Big tech firms are spending huge sums on AI data centers. Some of the debt used to fund these projects does not appear on their main balance sheets. This has led to warnings about a possible debt crisis.
But the risk may not be as large as some fear.
Companies such as Meta, Oracle, xAI and CoreWeave are using special firms to build some data centers. These firms can raise money from banks, investors and other groups. The tech company then gets full use of the finished site.
The key point is that much of the debt sits with the separate firm. It may not appear as a direct debt on the tech company’s balance sheet.
This type of deal is known as off balance sheet financing. It is not new. Companies have used similar deals for many years.
The scale is what worries some experts today. More than $120 billion in AI data center spending had been moved off company balance sheets by late 2025, according to the Financial Times. Goldman Sachs has also estimated that AI and data center spending could reach $5.3 trillion by 2030.
That is a huge amount of money. It is fair to ask if the debt could become a problem.
Some critics have compared the deals with Enron. The energy firm collapsed in 2001 after using complex financial structures. The failure caused major losses and hurt trust in financial markets.
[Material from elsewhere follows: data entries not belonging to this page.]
/-! ## Machine/Registers.lean -/

theorem State.readPublished_keeps {a1} {t : State} : Keeps [.host, .free] t (State.readPublished t a1).2 := by
  unfold State.readPublished
  try dsimp only
  repeat' first
    | with_reducible apply Keeps.rfl | decide | ((with_reducible intro h); apply h.host) | ((with_reducible intro h); exact ⟨rfl, h.host.2⟩)
    | ((with_reducible intro h); exact ⟨h.host.1, rfl⟩) | with_reducible apply Keeps.step ?_ State.draw_keeps ?_
    | with_reducible apply Keeps.step ?_ State.latchTime_keeps ?_
    | with_reducible apply Keeps.step ?_ (State.modHost_keeps ?_) ?_ | split
    | ((with_reducible intro h); exact by simpa [HostIf.Sound] using h.host)

/-! ## Machine/Tally.lean -/

theorem Power.stepDown_duty {p : Power} {n : Nat} (h : 4 ≤ p.duty ∧ p.duty ≤ 16) :
    4 ≤ (p.stepDown n).duty ∧ (p.stepDown n).duty ≤ 16 := by
  unfold Power.stepDown
  dsimp only
  repeat' split
  all_goals simp only <;> omega

theorem Power.stepUp_duty {p : Power} {n : Nat} (h : 4 ≤ p.duty ∧ p.duty ≤ 16) : 4 ≤ (p.stepUp n).duty ∧ (p.stepUp n).duty ≤ 16 := by
  unfold Power.stepUp
  repeat' split
  all_goals first | exact h | simp_all only [Bool.and_eq_true, decide_eq_true_eq] <;> omega

theorem State.tick_keeps {t : State} : Keeps [.health] t (State.tick t) := by
  unfold State.tick
  try dsimp only
  repeat' first
    | with_reducible apply Keeps.rfl | decide | ((with_reducible intro h); apply h.health)
    | with_reducible apply Keeps.step ?_ (State.modHealth_keeps ?_) ?_ | split

theorem execTallyTick_keeps {t : State} : Result.Keeps [.host, .health, .out] t (execTallyTick t) := by
  unfold execTallyTick
  try dsimp only
  repeat' first
    | with_reducible apply Keeps.rfl | decide | with_reducible apply Result.keeps_done | with_reducible apply Result.keeps_fault
    | ((with_reducible intro h); apply h.health) | with_reducible apply Keeps.step ?_ State.answer_keeps ?_
    | with_reducible apply Keeps.step ?_ (State.modHealth_keeps ?_) ?_
    | with_reducible apply Keeps.step ?_ State.quiet_keeps ?_ | with_reducible apply Keeps.step ?_ State.tick_keeps ?_
    | split

theorem execPowerMeasurement_keeps {a0 a1} {t : State} : Result.Keeps [.health, .out] t (execPowerMeasurement a0 a1 t) := by
  unfold execPowerMeasurement
  try dsimp only
  repeat' first
    | with_reducible apply Keeps.rfl | decide | with_reducible apply Result.keeps_done | with_reducible apply Result.keeps_fault
    | ((with_reducible intro h); apply h.health.2.2) | ((with_reducible intro _); exact (by simp)) | ((with_reducible intro h); exact Power.stepDown_duty h.health.2.2)
    | ((with_reducible intro h); exact Power.stepUp_duty h.health.2.2) | with_reducible apply Keeps.step ?_ State.count_keeps ?_
    | with_reducible apply Keeps.step ?_ (State.modPower_keeps ?_) ?_
    | with_reducible apply Keeps.step ?_ State.quiet_keeps ?_ | split

theorem State.capIteration_keeps {t : State} : Keeps [.host, .health, .out] t (State.capIteration t) := by
  unfold State.capIteration
  dsimp only
  split
  · exact Keeps.rfl
  · have h1 : Keeps [.host, .health, .out] t
        (if (!t.health.power.meanAbove 10 (1000 * t.health.power.limit)) = true then t.modPower (fun q => { q with unmetLogged := false })
          else t) := by
      split
      · exact (State.modPower_keeps (fun h => h.health.2.2)).mono (by decide)
      · exact Keeps.rfl
    generalize (if (!t.health.power.meanAbove 10 (1000 * t.health.power.limit)) = true then
      t.modPower (fun q => { q with unmetLogged := false }) else t) = v at h1
    split
    · have h2 : Keeps [.host, .health, .out] t ((v.modPower (fun q => q.stepDown t.time.clock)).count 9 1) :=
        Keeps.step (h1.step (State.modPower_keeps (fun h => Power.stepDown_duty h.health.2.2)) (by decide)) State.count_keeps (by decide)
      generalize (v.modPower (fun q => q.stepDown t.time.clock)).count 9 1 = w at h2
      split
      · exact Keeps.step (h2.step (State.modPower_keeps (fun h => h.health.2.2)) (by decide)) State.logFault_keeps (by decide)
      · exact h2
    · exact h1.step (State.modPower_keeps (fun h => Power.stepUp_duty h.health.2.2)) (by decide)

theorem execCapIteration_keeps {t : State} : Result.Keeps [.host, .health, .out] t (execCapIteration t) := by
  unfold execCapIteration
  try dsimp only
  repeat' first
    | with_reducible apply Keeps.rfl | decide | with_reducible apply Result.keeps_done | with_reducible apply Result.keeps_fault
    | with_reducible apply Keeps.step ?_ State.capIteration_keeps ?_
    | with_reducible apply Keeps.step ?_ State.quiet_keeps ?_ | split

theorem execPowerBrakeNAsserted_keeps {t : State} : Result.Keeps [.health, .out] t (execPowerBrakeNAsserted t) := by
  unfold execPowerBrakeNAsserted
  try dsimp only
  repeat' first
    | with_reducible apply Keeps.rfl | decide | with_reducible apply Result.keeps_done | with_reducible apply Result.keeps_fault
    | ((with_reducible intro h); apply h.health.2.2) | ((with_reducible intro _); exact (by simp)) | ((with_reducible intro h); exact Power.stepDown_duty h.health.2.2)
    | ((with_reducible intro h); exact Power.stepUp_duty h.health.2.2) | with_reducible apply Keeps.step ?_ State.count_keeps ?_
    | with_reducible apply Keeps.step ?_ (State.modPower_keeps ?_) ?_
    | with_reducible apply Keeps.step ?_ State.quiet_keeps ?_ | split

theorem execPowerBrakeNReleased_keeps {t : State} : Result.Keeps [.health, .out] t (execPowerBrakeNReleased t) := by
  unfold execPowerBrakeNReleased
  try dsimp only
  repeat' first
    | with_reducible apply Keeps.rfl | decide | with_reducible apply Result.keeps_done | with_reducible apply Result.keeps_fault
    | ((with_reducible intro h); apply h.health.2.2) | ((with_reducible intro _); exact (by simp)) | ((with_reducible intro h); exact Power.stepDown_duty h.health.2.2)
    | ((with_reducible intro h); exact Power.stepUp_duty h.health.2.2) | with_reducible apply Keeps.step ?_ (State.modPower_keeps ?_) ?_
    | with_reducible apply Keeps.step ?_ State.quiet_keeps ?_ | split

theorem execHubEcc_keeps {a0} {t : State} : Result.Keeps [.boot, .host, .comp, .pens, .drover, .np, .fab, .qe, .health, .out, .free] t (execHubEcc a0 t) := by
  unfold execHubEcc
  try dsimp only
  repeat' first
    | with_reducible apply Keeps.rfl | decide | with_reducible apply Result.keeps_done | with_reducible apply Result.keeps_fault
    | with_reducible apply Keeps.step ?_ State.hubFault_keeps ?_
    | with_reducible apply Keeps.step ?_ State.logFault_keeps ?_
    | with_reducible apply Keeps.step ?_ State.quiet_keeps ?_ | split

theorem execDroveRoadCe_keeps {a0} {t : State} : Result.Keeps [.host, .health, .out] t (execDroveRoadCe a0 t) := by
  unfold execDroveRoadCe
  try dsimp only
  repeat' first
    | with_reducible apply Keeps.rfl | decide | with_reducible apply Result.keeps_done | with_reducible apply Result.keeps_fault
    | with_reducible apply Keeps.step ?_ State.logFault_keeps ?_
    | with_reducible apply Keeps.step ?_ State.quiet_keeps ?_ | split

theorem execDroveRoadUe_keeps {a0} {t : State} : Result.Keeps [.boot, .host, .comp, .pens, .drover, .np, .fab, .qe, .health, .out, .free] t (execDroveRoadUe a0 t) := by
  unfold execDroveRoadUe
  try dsimp only
  repeat' first
    | with_reducible apply Keeps.rfl | decide | with_reducible apply Result.keeps_done | with_reducible apply Result.keeps_fault
    | with_reducible apply Keeps.step ?_ State.hubFault_keeps ?_
    | with_reducible apply Keeps.step ?_ State.logFault_keeps ?_
    | with_reducible apply Keeps.step ?_ State.quiet_keeps ?_ | split

theorem execCommonsUe_keeps {a0} {t : State} : Result.Keeps [.boot, .host, .comp, .pens, .drover, .np, .fab, .qe, .health, .out, .free] t (execCommonsUe a0 t) := by
  unfold execCommonsUe
  try dsimp only
  repeat' first
    | with_reducible apply Keeps.rfl | decide | with_reducible apply Result.keeps_done | with_reducible apply Result.keeps_fault
    | with_reducible apply Keeps.step ?_ State.hubFault_keeps ?_
    | with_reducible apply Keeps.step ?_ State.logFault_keeps ?_
    | with_reducible apply Keeps.step ?_ State.quiet_keeps ?_ | split

theorem execCometSramUe_keeps {t : State} : Result.Keeps [.boot, .host, .comp, .pens, .drover, .np, .fab, .qe, .health, .out, .free] t (execCometSramUe t) := by
  unfold execCometSramUe
  try dsimp only
  repeat' first
    | with_reducible apply Keeps.rfl | decide | with_reducible apply Result.keeps_done | with_reducible apply Result.keeps_fault
    | with_reducible apply Keeps.step ?_ State.hubFault_keeps ?_
    | with_reducible apply Keeps.step ?_ State.logFault_keeps ?_
    | with_reducible apply Keeps.step ?_ State.quiet_keeps ?_ | split

/-! ## Machine/Video.lean -/

theorem State.modStream_keeps {a1 a2} {t : State} : Keeps [.video] t (State.modStream t a1 a2) := by
  unfold State.modStream
  try dsimp only
  repeat' first
    | with_reducible apply Keeps.rfl | decide | ((with_reducible intro h); apply h.video)
    | with_reducible apply Keeps.step ?_ (State.modVideo_keeps ?_) ?_ | split
    | ((with_reducible intro h); exact by simpa [Video.Sound] using h.video)

theorem State.modCore_keeps {a1 a2} {t : State} : Keeps [.video] t (State.modCore t a1 a2) := by
  unfold State.modCore
  try dsimp only
  repeat' first
    | with_reducible apply Keeps.rfl | decide | ((with_reducible intro h); apply h.video)
    | with_reducible apply Keeps.step ?_ (State.modVideo_keeps ?_) ?_ | split
    | ((with_reducible intro h); exact by simpa [Video.Sound] using h.video)

theorem State.videoAct_keeps {a1} {t : State} : Keeps [.host, .pens, .np, .qe, .health, .out] t (State.videoAct t a1) := by
  unfold State.videoAct
  try dsimp only
  repeat' first
    | with_reducible apply Keeps.rfl | decide | with_reducible apply Keeps.step ?_ State.addCounter_keeps ?_
    | with_reducible apply Keeps.step ?_ State.cpl_keeps ?_ | split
However, the current data center boom is not the same as the Enron case.
Modern companies face strict financial rules. They also face close review from investors, regulators and analysts. Firms must provide more details about many of their financing deals than they did decades ago.
There is also a key difference in the assets.
In the 1980s and 1990s, biotech firms used similar funding deals to develop new drugs. The firms could spend millions on a drug that later failed in trials.
Centocor was one company that used limited partnerships to raise funds for drug development. Investors helped fund research, while the company kept the right to use successful products.
Many drug projects failed. Yet those failures did not cause a wider market panic.
Data centers carry a different type of risk.
A drug can fail and have little value. A data center is a real building with power systems, land, networks and computer equipment. Even if demand falls, the site does not simply vanish.
This does not mean every data center will make money. Some projects may earn less than expected. Some lenders may lose money. Some buildings may also fall in value.
Still, the demand for computing power remains strong.
North American data center capacity rose by 36 percent in 2025, while vacancy fell to a record 1.4 percent, according to CBRE data cited in the source material. Demand was stronger than supply in many major markets.
The AI market is also still young. Microsoft has estimated that only 17.8 percent of the world’s working age population uses generative AI.
That leaves room for further growth.
The biggest risk may not be the financing method itself. The real risk is whether companies build too much capacity or pay too much for it.
If demand slows, investors may face losses. But the risk is spread across many lenders, funds and other investors. The assets also have real value.
That makes today’s AI data center debt different from the type of hidden risk seen in past corporate failures.
Investors should still read company filings and check the debt terms. They should also look at who owns each project and who carries the risk.
But the rise of off balance sheet financing does not, by itself, point to a new financial crash.
The AI data center boom may create winners and losers. It may also lead to some bad investments. Yet the assets are real, demand remains strong and the financing risks are shared.
For now, the data suggests a major investment cycle rather than a debt bomb waiting to explode.